Your goal =
Every line of the records below from the line with "(02 R50). -/" up to and including the line with "that has passed. [DEDUCED, log entry 69] -/" must be reproduced exactly, and no line outside that range.

Stored items:
..........

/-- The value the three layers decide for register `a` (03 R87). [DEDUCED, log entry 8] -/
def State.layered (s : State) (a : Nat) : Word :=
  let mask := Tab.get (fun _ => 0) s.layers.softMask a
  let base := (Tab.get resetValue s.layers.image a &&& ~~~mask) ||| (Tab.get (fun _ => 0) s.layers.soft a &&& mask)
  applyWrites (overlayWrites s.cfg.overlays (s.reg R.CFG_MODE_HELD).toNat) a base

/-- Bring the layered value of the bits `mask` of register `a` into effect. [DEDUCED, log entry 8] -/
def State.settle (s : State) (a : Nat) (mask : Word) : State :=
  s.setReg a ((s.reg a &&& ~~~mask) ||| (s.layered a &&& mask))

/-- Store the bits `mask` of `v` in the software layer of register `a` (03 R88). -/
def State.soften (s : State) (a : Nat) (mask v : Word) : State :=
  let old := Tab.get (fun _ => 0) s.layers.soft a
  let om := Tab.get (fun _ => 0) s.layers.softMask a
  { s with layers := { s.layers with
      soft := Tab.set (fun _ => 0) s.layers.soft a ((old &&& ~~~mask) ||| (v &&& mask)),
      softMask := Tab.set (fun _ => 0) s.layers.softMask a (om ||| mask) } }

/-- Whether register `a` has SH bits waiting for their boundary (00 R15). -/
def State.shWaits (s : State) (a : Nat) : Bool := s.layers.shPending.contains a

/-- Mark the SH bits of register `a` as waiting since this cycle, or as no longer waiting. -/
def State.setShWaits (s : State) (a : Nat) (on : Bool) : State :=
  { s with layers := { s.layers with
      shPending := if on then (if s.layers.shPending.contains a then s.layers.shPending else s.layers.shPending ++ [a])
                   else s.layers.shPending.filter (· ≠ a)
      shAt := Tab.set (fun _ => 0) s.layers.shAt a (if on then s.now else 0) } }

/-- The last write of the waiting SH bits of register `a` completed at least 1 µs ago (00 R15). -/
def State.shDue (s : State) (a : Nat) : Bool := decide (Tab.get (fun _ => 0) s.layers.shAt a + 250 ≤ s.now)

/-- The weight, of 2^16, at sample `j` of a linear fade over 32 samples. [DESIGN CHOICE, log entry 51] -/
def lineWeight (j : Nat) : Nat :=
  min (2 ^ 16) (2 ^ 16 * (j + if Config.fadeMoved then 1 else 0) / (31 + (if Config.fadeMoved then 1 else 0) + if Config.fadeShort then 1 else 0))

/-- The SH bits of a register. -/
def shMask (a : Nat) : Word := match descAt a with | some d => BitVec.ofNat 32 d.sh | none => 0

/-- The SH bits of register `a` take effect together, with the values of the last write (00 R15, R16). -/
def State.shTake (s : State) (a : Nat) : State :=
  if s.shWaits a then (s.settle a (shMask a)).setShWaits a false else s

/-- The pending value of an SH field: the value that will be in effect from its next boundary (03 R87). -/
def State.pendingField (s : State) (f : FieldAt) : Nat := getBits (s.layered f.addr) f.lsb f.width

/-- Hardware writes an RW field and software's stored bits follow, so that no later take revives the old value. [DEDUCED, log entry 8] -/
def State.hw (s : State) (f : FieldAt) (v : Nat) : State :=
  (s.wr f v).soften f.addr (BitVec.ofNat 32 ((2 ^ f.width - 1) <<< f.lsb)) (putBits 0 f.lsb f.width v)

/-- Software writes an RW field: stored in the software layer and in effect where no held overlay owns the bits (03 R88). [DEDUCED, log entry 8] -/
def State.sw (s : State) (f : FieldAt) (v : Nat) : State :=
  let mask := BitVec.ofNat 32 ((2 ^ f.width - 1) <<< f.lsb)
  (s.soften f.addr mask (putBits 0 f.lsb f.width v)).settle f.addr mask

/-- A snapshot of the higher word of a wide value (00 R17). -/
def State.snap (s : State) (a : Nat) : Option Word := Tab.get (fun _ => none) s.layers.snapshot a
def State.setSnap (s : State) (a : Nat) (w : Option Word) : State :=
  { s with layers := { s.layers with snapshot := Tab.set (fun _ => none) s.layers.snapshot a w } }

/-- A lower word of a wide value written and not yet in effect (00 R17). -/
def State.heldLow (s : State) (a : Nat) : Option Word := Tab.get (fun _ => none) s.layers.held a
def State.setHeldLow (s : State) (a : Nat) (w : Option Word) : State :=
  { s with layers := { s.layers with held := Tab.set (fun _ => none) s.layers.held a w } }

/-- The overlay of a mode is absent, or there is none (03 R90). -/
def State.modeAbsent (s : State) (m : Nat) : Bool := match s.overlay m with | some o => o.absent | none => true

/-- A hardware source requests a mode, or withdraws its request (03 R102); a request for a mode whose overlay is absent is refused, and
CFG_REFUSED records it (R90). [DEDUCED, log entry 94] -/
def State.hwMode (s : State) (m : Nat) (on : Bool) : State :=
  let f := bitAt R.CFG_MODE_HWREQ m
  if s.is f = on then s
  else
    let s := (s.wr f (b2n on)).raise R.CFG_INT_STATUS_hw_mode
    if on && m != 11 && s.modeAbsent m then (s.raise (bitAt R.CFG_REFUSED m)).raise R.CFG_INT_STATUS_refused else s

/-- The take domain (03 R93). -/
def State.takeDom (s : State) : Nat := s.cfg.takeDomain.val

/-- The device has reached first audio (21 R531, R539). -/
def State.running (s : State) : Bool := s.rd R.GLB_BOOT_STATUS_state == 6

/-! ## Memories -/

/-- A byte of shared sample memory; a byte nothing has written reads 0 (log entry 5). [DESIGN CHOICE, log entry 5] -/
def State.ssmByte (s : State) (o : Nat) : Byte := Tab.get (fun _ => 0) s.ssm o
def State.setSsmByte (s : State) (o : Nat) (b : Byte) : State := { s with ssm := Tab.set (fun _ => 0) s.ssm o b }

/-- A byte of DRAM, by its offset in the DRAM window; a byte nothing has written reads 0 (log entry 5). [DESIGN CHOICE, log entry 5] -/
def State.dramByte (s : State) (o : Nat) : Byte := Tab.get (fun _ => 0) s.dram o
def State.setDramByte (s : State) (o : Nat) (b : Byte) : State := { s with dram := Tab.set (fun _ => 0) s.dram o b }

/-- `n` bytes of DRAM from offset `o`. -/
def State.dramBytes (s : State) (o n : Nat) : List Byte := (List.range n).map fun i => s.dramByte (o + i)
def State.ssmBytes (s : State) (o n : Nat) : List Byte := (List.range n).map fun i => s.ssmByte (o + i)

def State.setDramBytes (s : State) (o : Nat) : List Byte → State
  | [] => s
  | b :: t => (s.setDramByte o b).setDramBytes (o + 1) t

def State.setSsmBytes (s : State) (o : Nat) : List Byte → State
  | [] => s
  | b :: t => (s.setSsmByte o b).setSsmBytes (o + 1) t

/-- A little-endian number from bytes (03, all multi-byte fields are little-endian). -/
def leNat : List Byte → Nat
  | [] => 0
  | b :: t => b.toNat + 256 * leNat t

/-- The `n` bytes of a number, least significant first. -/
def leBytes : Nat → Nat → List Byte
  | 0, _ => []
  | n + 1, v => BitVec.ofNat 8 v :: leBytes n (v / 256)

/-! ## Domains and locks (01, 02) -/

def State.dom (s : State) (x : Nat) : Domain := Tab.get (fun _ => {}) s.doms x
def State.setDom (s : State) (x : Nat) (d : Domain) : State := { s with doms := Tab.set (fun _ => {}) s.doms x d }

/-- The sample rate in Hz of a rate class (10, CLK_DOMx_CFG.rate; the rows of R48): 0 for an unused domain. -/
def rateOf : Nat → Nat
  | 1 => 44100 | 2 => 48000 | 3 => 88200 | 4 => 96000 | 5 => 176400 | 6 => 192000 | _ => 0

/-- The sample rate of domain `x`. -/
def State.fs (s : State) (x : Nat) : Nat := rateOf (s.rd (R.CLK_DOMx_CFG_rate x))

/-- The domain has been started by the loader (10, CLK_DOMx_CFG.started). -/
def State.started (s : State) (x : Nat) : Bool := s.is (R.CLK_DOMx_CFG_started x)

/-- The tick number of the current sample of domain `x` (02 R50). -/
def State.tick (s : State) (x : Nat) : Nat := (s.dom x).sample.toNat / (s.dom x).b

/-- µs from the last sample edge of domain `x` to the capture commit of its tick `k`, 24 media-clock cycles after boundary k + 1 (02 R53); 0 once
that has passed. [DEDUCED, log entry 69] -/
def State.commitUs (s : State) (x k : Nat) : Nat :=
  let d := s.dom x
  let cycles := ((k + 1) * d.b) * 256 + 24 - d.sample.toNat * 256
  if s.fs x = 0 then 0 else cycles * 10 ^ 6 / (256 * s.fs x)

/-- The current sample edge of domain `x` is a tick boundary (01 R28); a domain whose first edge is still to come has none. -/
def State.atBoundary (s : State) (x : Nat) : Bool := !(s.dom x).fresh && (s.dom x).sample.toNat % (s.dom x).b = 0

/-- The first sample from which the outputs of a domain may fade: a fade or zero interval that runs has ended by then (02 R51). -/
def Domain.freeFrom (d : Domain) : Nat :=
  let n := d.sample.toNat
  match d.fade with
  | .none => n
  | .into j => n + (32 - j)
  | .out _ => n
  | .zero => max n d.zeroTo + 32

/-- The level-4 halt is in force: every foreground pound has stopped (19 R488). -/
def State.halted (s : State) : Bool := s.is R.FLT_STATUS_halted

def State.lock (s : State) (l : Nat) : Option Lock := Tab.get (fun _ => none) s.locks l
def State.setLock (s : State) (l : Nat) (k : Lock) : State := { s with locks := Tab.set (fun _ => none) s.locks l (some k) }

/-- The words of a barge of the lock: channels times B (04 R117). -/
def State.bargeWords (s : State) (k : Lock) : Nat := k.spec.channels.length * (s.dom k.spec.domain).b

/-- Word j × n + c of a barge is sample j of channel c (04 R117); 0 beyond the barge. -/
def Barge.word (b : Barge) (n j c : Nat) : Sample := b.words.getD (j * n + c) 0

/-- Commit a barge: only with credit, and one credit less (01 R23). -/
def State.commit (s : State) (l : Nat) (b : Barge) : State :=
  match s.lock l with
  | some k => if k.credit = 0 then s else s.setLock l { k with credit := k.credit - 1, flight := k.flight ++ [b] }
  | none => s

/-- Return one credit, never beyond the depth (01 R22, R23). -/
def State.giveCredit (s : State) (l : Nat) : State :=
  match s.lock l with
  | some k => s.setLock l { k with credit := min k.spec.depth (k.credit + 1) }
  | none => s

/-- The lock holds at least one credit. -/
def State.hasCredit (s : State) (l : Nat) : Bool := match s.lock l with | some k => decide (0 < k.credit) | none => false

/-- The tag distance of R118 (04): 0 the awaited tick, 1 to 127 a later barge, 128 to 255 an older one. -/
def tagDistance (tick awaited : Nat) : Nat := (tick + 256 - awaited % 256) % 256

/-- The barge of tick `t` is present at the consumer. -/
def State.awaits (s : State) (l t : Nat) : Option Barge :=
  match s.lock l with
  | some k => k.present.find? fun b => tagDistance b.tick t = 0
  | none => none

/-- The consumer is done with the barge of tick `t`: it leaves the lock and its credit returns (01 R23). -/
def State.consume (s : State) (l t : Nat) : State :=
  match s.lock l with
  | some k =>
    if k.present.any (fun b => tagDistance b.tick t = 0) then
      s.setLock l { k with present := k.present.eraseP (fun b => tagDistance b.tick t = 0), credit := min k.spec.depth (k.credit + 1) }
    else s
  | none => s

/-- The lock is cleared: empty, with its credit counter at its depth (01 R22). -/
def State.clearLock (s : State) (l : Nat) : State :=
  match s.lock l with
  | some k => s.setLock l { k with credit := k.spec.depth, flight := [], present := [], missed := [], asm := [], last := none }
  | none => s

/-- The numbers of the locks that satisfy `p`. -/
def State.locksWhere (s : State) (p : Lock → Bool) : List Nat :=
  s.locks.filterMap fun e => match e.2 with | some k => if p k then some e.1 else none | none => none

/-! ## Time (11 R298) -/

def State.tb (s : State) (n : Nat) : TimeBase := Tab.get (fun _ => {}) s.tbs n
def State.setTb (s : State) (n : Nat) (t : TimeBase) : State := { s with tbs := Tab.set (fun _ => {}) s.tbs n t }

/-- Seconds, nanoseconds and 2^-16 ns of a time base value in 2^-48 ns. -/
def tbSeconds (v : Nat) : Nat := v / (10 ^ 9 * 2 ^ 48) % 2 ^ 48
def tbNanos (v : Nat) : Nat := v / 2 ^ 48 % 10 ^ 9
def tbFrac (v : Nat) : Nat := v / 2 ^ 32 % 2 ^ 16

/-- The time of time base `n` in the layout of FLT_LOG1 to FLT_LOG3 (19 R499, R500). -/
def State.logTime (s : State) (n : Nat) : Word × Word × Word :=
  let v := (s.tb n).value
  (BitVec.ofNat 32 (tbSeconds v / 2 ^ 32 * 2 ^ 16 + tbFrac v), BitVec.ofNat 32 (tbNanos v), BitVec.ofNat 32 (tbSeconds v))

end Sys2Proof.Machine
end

..........

The completed task =
/-- The tick number of the current sample of domain `x` (02 R50). -/
def State.tick (s : State) (x : Nat) : Nat := (s.dom x).sample.toNat / (s.dom x).b

/-- µs from the last sample edge of domain `x` to the capture commit of its tick `k`, 24 media-clock cycles after boundary k + 1 (02 R53); 0 once
that has passed. [DEDUCED, log entry 69] -/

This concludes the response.